Dataset entries:
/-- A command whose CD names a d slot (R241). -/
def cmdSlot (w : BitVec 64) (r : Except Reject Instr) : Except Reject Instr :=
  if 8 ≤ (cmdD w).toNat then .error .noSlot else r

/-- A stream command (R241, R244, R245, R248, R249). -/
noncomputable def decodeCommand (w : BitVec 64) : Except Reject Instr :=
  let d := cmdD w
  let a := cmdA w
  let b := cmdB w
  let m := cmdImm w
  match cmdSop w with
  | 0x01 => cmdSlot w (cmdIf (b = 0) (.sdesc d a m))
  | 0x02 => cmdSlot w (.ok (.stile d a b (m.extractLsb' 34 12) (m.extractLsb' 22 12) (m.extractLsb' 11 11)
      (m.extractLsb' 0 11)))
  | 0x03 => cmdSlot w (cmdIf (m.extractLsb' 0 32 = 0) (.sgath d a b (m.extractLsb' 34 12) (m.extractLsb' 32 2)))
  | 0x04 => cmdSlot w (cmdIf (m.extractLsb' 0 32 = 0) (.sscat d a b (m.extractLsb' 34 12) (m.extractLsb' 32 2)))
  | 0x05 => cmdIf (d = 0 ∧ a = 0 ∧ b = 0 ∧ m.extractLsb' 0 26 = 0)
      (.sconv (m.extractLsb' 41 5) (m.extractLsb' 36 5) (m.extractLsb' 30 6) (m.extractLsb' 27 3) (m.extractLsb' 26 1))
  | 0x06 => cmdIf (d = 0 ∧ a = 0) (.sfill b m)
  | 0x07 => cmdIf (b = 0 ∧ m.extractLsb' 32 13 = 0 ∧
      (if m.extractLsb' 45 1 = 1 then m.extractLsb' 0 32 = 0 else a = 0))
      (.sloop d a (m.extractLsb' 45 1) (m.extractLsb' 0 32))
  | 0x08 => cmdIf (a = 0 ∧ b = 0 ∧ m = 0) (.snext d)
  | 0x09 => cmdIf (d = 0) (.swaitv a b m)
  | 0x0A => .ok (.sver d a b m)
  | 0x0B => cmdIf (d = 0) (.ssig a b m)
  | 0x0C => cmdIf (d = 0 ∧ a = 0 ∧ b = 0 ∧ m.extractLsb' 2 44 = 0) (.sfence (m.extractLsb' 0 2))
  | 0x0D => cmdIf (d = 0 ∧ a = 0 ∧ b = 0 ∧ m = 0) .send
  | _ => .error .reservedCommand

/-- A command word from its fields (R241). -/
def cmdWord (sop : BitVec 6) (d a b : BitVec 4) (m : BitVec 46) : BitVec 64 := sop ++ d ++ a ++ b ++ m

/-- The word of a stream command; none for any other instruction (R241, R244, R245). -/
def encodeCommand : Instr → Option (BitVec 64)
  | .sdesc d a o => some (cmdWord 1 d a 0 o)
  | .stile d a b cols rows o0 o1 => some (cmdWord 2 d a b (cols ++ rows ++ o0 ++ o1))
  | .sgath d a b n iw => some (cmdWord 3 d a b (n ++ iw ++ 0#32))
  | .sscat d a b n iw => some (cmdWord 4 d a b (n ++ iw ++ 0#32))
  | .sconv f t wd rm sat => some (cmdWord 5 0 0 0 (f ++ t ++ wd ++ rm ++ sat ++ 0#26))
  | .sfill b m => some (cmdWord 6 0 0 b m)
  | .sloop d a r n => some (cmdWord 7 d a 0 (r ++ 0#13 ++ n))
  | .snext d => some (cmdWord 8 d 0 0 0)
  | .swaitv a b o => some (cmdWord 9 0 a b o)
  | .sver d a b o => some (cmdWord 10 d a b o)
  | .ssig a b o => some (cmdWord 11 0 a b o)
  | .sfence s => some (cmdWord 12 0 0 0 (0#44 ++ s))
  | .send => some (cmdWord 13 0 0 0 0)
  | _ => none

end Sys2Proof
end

---

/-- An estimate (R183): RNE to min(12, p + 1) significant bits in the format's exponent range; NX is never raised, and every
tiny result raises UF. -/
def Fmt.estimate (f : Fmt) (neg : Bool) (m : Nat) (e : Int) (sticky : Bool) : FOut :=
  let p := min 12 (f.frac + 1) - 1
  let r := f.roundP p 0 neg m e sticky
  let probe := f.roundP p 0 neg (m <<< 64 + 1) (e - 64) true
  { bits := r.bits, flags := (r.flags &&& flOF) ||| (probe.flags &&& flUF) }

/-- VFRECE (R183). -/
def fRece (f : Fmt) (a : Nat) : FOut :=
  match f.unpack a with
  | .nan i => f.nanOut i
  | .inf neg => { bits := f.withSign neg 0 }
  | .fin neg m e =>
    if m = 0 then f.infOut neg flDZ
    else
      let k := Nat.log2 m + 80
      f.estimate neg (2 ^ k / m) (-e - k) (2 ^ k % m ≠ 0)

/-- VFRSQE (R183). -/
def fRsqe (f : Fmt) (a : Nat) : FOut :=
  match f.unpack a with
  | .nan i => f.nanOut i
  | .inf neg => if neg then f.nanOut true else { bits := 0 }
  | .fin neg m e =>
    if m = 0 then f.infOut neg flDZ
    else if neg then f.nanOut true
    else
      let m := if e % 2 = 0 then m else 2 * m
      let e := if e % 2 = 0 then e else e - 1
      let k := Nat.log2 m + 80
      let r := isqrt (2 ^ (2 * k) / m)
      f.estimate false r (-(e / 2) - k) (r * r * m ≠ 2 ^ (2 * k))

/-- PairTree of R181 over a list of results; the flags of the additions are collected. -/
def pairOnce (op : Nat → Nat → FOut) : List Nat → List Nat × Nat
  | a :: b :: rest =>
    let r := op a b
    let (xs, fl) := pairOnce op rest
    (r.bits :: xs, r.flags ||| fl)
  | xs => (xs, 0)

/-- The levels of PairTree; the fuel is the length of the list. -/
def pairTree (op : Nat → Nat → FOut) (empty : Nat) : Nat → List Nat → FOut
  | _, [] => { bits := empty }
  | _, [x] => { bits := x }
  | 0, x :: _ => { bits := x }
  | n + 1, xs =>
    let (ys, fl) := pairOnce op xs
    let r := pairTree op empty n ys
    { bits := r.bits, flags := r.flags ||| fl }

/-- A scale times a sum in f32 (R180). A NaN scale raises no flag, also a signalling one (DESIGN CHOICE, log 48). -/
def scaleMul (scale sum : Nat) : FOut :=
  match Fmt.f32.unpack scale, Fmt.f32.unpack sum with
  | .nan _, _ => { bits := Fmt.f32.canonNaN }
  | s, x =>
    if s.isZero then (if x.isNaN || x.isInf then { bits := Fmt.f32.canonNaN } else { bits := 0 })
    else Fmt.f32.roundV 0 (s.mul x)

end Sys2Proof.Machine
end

- EXERCISE
Among the lines above, repeat exactly those from the line with "slot (R241). -/" to the line with "0x04 => cmdSlot", counting both ends.

- REPLY
/-- A command whose CD names a d slot (R241). -/
def cmdSlot (w : BitVec 64) (r : Except Reject Instr) : Except Reject Instr :=
  if 8 ≤ (cmdD w).toNat then .error .noSlot else r

/-- A stream command (R241, R244, R245, R248, R249). -/
noncomputable def decodeCommand (w : BitVec 64) : Except Reject Instr :=
  let d := cmdD w
  let a := cmdA w
  let b := cmdB w
  let m := cmdImm w
  match cmdSop w with
  | 0x01 => cmdSlot w (cmdIf (b = 0) (.sdesc d a m))
  | 0x02 => cmdSlot w (.ok (.stile d a b (m.extractLsb' 34 12) (m.extractLsb' 22 12) (m.extractLsb' 11 11)
      (m.extractLsb' 0 11)))
  | 0x03 => cmdSlot w (cmdIf (m.extractLsb' 0 32 = 0) (.sgath d a b (m.extractLsb' 34 12) (m.extractLsb' 32 2)))
  | 0x04 => cmdSlot w (cmdIf (m.extractLsb' 0 32 = 0) (.sscat d a b (m.extractLsb' 34 12) (m.extractLsb' 32 2)))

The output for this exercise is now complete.